For the data below, give again exactly the lines from the one containing "s.ident ∧ (mbxStage" through the one containing "s).power = s.power ∧ (mbxStage", both ends included, and no others.

== Information shown ==

/-! ### Regs -/

@[simp] theorem afterRead_frame (r : Reg) (m : Master) (addr : Nat) (s : State) : (afterRead r m addr s).otp = s.otp ∧
    (afterRead r m addr s).ident = s.ident ∧ (afterRead r m addr s).power = s.power ∧ (afterRead r m addr s).dev =
    s.dev ∧ (afterRead r m addr s).eng = s.eng ∧ (afterRead r m addr s).ch = s.ch ∧ (afterRead r m addr s).trust =
    s.trust ∧ (afterRead r m addr s).lockoutRec = s.lockoutRec ∧ (afterRead r m addr s).rop = s.rop ∧ (afterRead r m
    addr s).eth = s.eth ∧ (afterRead r m addr s).events = s.events ∧ (afterRead r m addr s).pool = s.pool ∧ (afterRead
    r m addr s).link = s.link ∧ (afterRead r m addr s).bus = s.bus ∧ (afterRead r m addr s).aux = s.aux ∧ (afterRead r
    m addr s).refMon = s.refMon ∧ (afterRead r m addr s).trig = s.trig ∧ (afterRead r m addr s).ronko = s.ronko ∧
    (afterRead r m addr s).fsp = s.fsp ∧ (afterRead r m addr s).xip = s.xip ∧ (afterRead r m addr s).mgp = s.mgp ∧
    (afterRead r m addr s).now = s.now ∧ (afterRead r m addr s).answer = s.answer ∧ (afterRead r m addr s).emit =
    s.emit ∧ (afterRead r m addr s).free = s.free ∧ (afterRead r m addr s).pending = s.pending := by unfold afterRead; (repeat' split) <;> simp

/-! ### Objects -/

@[simp] theorem State.answered_frame (s : State) (x : OpResult) : (State.answered s x).otp = s.otp ∧ (State.answered s
    x).ident = s.ident ∧ (State.answered s x).power = s.power ∧ (State.answered s x).dev = s.dev ∧ (State.answered s
    x).clk = s.clk ∧ (State.answered s x).eng = s.eng ∧ (State.answered s x).ch = s.ch ∧ (State.answered s x).trust =
    s.trust ∧ (State.answered s x).lockoutRec = s.lockoutRec ∧ (State.answered s x).rop = s.rop ∧ (State.answered s
    x).eth = s.eth ∧ (State.answered s x).badger = s.badger ∧ (State.answered s x).events = s.events ∧ (State.answered
    s x).hamper = s.hamper ∧ (State.answered s x).pool = s.pool ∧ (State.answered s x).link = s.link ∧ (State.answered
    s x).bus = s.bus ∧ (State.answered s x).aux = s.aux ∧ (State.answered s x).refMon = s.refMon ∧ (State.answered s
    x).trig = s.trig ∧ (State.answered s x).ronko = s.ronko ∧ (State.answered s x).fsp = s.fsp ∧ (State.answered s
    x).xip = s.xip ∧ (State.answered s x).mgp = s.mgp ∧ (State.answered s x).now = s.now ∧ (State.answered s x).emit =
    s.emit ∧ (State.answered s x).free = s.free ∧ (State.answered s x).pending = s.pending :=
    ⟨rfl, rfl, rfl, rfl, rfl, rfl, rfl, rfl, rfl, rfl, rfl, rfl, rfl, rfl, rfl, rfl, rfl, rfl, rfl, rfl, rfl, rfl, rfl,
    rfl, rfl, rfl, rfl, rfl⟩

/-! ### Mailbox -/

@[simp] theorem mbxResult_frame (s : State) (code : Byte) (pos : Nat) (epoch : W16) : (mbxResult s code pos epoch).otp
    = s.otp ∧ (mbxResult s code pos epoch).ident = s.ident ∧ (mbxResult s code pos epoch).power = s.power ∧ (mbxResult
    s code pos epoch).dev = s.dev ∧ (mbxResult s code pos epoch).clk = s.clk ∧ (mbxResult s code pos epoch).eng =
    s.eng ∧ (mbxResult s code pos epoch).ch = s.ch ∧ (mbxResult s code pos epoch).lockoutRec = s.lockoutRec ∧
    (mbxResult s code pos epoch).rop = s.rop ∧ (mbxResult s code pos epoch).eth = s.eth ∧ (mbxResult s code pos
    epoch).badger = s.badger ∧ (mbxResult s code pos epoch).events = s.events ∧ (mbxResult s code pos epoch).hamper =
    s.hamper ∧ (mbxResult s code pos epoch).pool = s.pool ∧ (mbxResult s code pos epoch).link = s.link ∧ (mbxResult s
    code pos epoch).bus = s.bus ∧ (mbxResult s code pos epoch).aux = s.aux ∧ (mbxResult s code pos epoch).refMon =
    s.refMon ∧ (mbxResult s code pos epoch).trig = s.trig ∧ (mbxResult s code pos epoch).ronko = s.ronko ∧ (mbxResult
    s code pos epoch).fsp = s.fsp ∧ (mbxResult s code pos epoch).xip = s.xip ∧ (mbxResult s code pos epoch).mgp =
    s.mgp ∧ (mbxResult s code pos epoch).now = s.now ∧ (mbxResult s code pos epoch).answer = s.answer ∧ (mbxResult s
    code pos epoch).emit = s.emit ∧ (mbxResult s code pos epoch).free = s.free ∧ (mbxResult s code pos epoch).pending
    = s.pending :=
    ⟨rfl, rfl, rfl, rfl, rfl, rfl, rfl, rfl, rfl, rfl, rfl, rfl, rfl, rfl, rfl, rfl, rfl, rfl, rfl, rfl, rfl, rfl, rfl,
    rfl, rfl, rfl, rfl, rfl⟩

@[simp] theorem mbxStage_frame (s : State) : (mbxStage s).otp = s.otp ∧ (mbxStage s).ident = s.ident ∧ (mbxStage
    s).power = s.power ∧ (mbxStage s).dev = s.dev ∧ (mbxStage s).clk = s.clk ∧ (mbxStage s).eng = s.eng ∧ (mbxStage
    s).ch = s.ch ∧ (mbxStage s).lockoutRec = s.lockoutRec ∧ (mbxStage s).rop = s.rop ∧ (mbxStage s).eth = s.eth ∧
    (mbxStage s).badger = s.badger ∧ (mbxStage s).events = s.events ∧ (mbxStage s).hamper = s.hamper ∧ (mbxStage
    s).pool = s.pool ∧ (mbxStage s).link = s.link ∧ (mbxStage s).bus = s.bus ∧ (mbxStage s).aux = s.aux ∧ (mbxStage
    s).refMon = s.refMon ∧ (mbxStage s).trig = s.trig ∧ (mbxStage s).ronko = s.ronko ∧ (mbxStage s).fsp = s.fsp ∧
    (mbxStage s).xip = s.xip ∧ (mbxStage s).mgp = s.mgp ∧ (mbxStage s).now = s.now ∧ (mbxStage s).answer = s.answer ∧
    (mbxStage s).emit = s.emit ∧ (mbxStage s).free = s.free ∧ (mbxStage s).pending = s.pending := by unfold mbxStage; simp only []; (repeat' split) <;> simp_all

@[simp] theorem mbxAbort_frame (s : State) : (mbxAbort s).otp = s.otp ∧ (mbxAbort s).ident = s.ident ∧ (mbxAbort
    s).power = s.power ∧ (mbxAbort s).dev = s.dev ∧ (mbxAbort s).clk = s.clk ∧ (mbxAbort s).eng = s.eng ∧ (mbxAbort
    s).ch = s.ch ∧ (mbxAbort s).lockoutRec = s.lockoutRec ∧ (mbxAbort s).rop = s.rop ∧ (mbxAbort s).eth = s.eth ∧
    (mbxAbort s).badger = s.badger ∧ (mbxAbort s).events = s.events ∧ (mbxAbort s).hamper = s.hamper ∧ (mbxAbort
    s).pool = s.pool ∧ (mbxAbort s).link = s.link ∧ (mbxAbort s).bus = s.bus ∧ (mbxAbort s).aux = s.aux ∧ (mbxAbort
    s).refMon = s.refMon ∧ (mbxAbort s).trig = s.trig ∧ (mbxAbort s).ronko = s.ronko ∧ (mbxAbort s).fsp = s.fsp ∧
    (mbxAbort s).xip = s.xip ∧ (mbxAbort s).mgp = s.mgp ∧ (mbxAbort s).now = s.now ∧ (mbxAbort s).answer = s.answer ∧
    (mbxAbort s).emit = s.emit ∧ (mbxAbort s).free = s.free ∧ (mbxAbort s).pending = s.pending :=
    ⟨rfl, rfl, rfl, rfl, rfl, rfl, rfl, rfl, rfl, rfl, rfl, rfl, rfl, rfl, rfl, rfl, rfl, rfl, rfl, rfl, rfl, rfl, rfl,
    rfl, rfl, rfl, rfl, rfl⟩

@[simp] theorem mbxAppend_frame (s : State) : (mbxAppend s).otp = s.otp ∧ (mbxAppend s).ident = s.ident ∧ (mbxAppend
    s).power = s.power ∧ (mbxAppend s).dev = s.dev ∧ (mbxAppend s).clk = s.clk ∧ (mbxAppend s).eng = s.eng ∧
    (mbxAppend s).ch = s.ch ∧ (mbxAppend s).lockoutRec = s.lockoutRec ∧ (mbxAppend s).rop = s.rop ∧ (mbxAppend s).eth
    = s.eth ∧ (mbxAppend s).badger = s.badger ∧ (mbxAppend s).events = s.events ∧ (mbxAppend s).hamper = s.hamper ∧
    (mbxAppend s).pool = s.pool ∧ (mbxAppend s).link = s.link ∧ (mbxAppend s).bus = s.bus ∧ (mbxAppend s).aux = s.aux
    ∧ (mbxAppend s).refMon = s.refMon ∧ (mbxAppend s).trig = s.trig ∧ (mbxAppend s).ronko = s.ronko ∧ (mbxAppend
    s).fsp = s.fsp ∧ (mbxAppend s).xip = s.xip ∧ (mbxAppend s).mgp = s.mgp ∧ (mbxAppend s).now = s.now ∧ (mbxAppend
    s).answer = s.answer ∧ (mbxAppend s).emit = s.emit ∧ (mbxAppend s).free = s.free ∧ (mbxAppend s).pending =
    s.pending := by simp [mbxAppend]

@[simp] theorem sessResult_frame (s : State) (code : Byte) (id : W16) : (sessResult s code id).otp = s.otp ∧
    (sessResult s code id).ident = s.ident ∧ (sessResult s code id).power = s.power ∧ (sessResult s code id).dev =
    s.dev ∧ (sessResult s code id).clk = s.clk ∧ (sessResult s code id).eng = s.eng ∧ (sessResult s code id).ch = s.ch
    ∧ (sessResult s code id).lockoutRec = s.lockoutRec ∧ (sessResult s code id).rop = s.rop ∧ (sessResult s code
    id).eth = s.eth ∧ (sessResult s code id).badger = s.badger ∧ (sessResult s code id).events = s.events ∧
    (sessResult s code id).hamper = s.hamper ∧ (sessResult s code id).pool = s.pool ∧ (sessResult s code id).link =
    s.link ∧ (sessResult s code id).bus = s.bus ∧ (sessResult s code id).aux = s.aux ∧ (sessResult s code id).refMon =
    s.refMon ∧ (sessResult s code id).trig = s.trig ∧ (sessResult s code id).ronko = s.ronko ∧ (sessResult s code
    id).fsp = s.fsp ∧ (sessResult s code id).xip = s.xip ∧ (sessResult s code id).mgp = s.mgp ∧ (sessResult s code
    id).now = s.now ∧ (sessResult s code id).answer = s.answer ∧ (sessResult s code id).emit = s.emit ∧ (sessResult s
    code id).free = s.free ∧ (sessResult s code id).pending = s.pending :=
    ⟨rfl, rfl, rfl, rfl, rfl, rfl, rfl, rfl, rfl, rfl, rfl, rfl, rfl, rfl, rfl, rfl, rfl, rfl, rfl, rfl, rfl, rfl, rfl,
    rfl, rfl, rfl, rfl, rfl⟩

@[simp] theorem sessCommand_frame (op : Nat) (sid : W16) (s : State) : (sessCommand op sid s).otp = s.otp ∧
    (sessCommand op sid s).ident = s.ident ∧ (sessCommand op sid s).power = s.power ∧ (sessCommand op sid s).dev =
    s.dev ∧ (sessCommand op sid s).clk = s.clk ∧ (sessCommand op sid s).eng = s.eng ∧ (sessCommand op sid
    s).lockoutRec = s.lockoutRec ∧ (sessCommand op sid s).eth = s.eth ∧ (sessCommand op sid s).badger = s.badger ∧
    (sessCommand op sid s).pool = s.pool ∧ (sessCommand op sid s).link = s.link ∧ (sessCommand op sid s).bus = s.bus ∧
    (sessCommand op sid s).aux = s.aux ∧ (sessCommand op sid s).refMon = s.refMon ∧ (sessCommand op sid s).trig =
    s.trig ∧ (sessCommand op sid s).ronko = s.ronko ∧ (sessCommand op sid s).fsp = s.fsp ∧ (sessCommand op sid s).xip
    = s.xip ∧ (sessCommand op sid s).mgp = s.mgp ∧ (sessCommand op sid s).now = s.now ∧ (sessCommand op sid s).answer
    = s.answer ∧ (sessCommand op sid s).emit = s.emit ∧ (sessCommand op sid s).free = s.free ∧ (sessCommand op sid
    s).pending = s.pending := by unfold sessCommand; split <;> simp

===

- _Exercise response_:
@[simp] theorem mbxStage_frame (s : State) : (mbxStage s).otp = s.otp ∧ (mbxStage s).ident = s.ident ∧ (mbxStage
    s).power = s.power ∧ (mbxStage s).dev = s.dev ∧ (mbxStage s).clk = s.clk ∧ (mbxStage s).eng = s.eng ∧ (mbxStage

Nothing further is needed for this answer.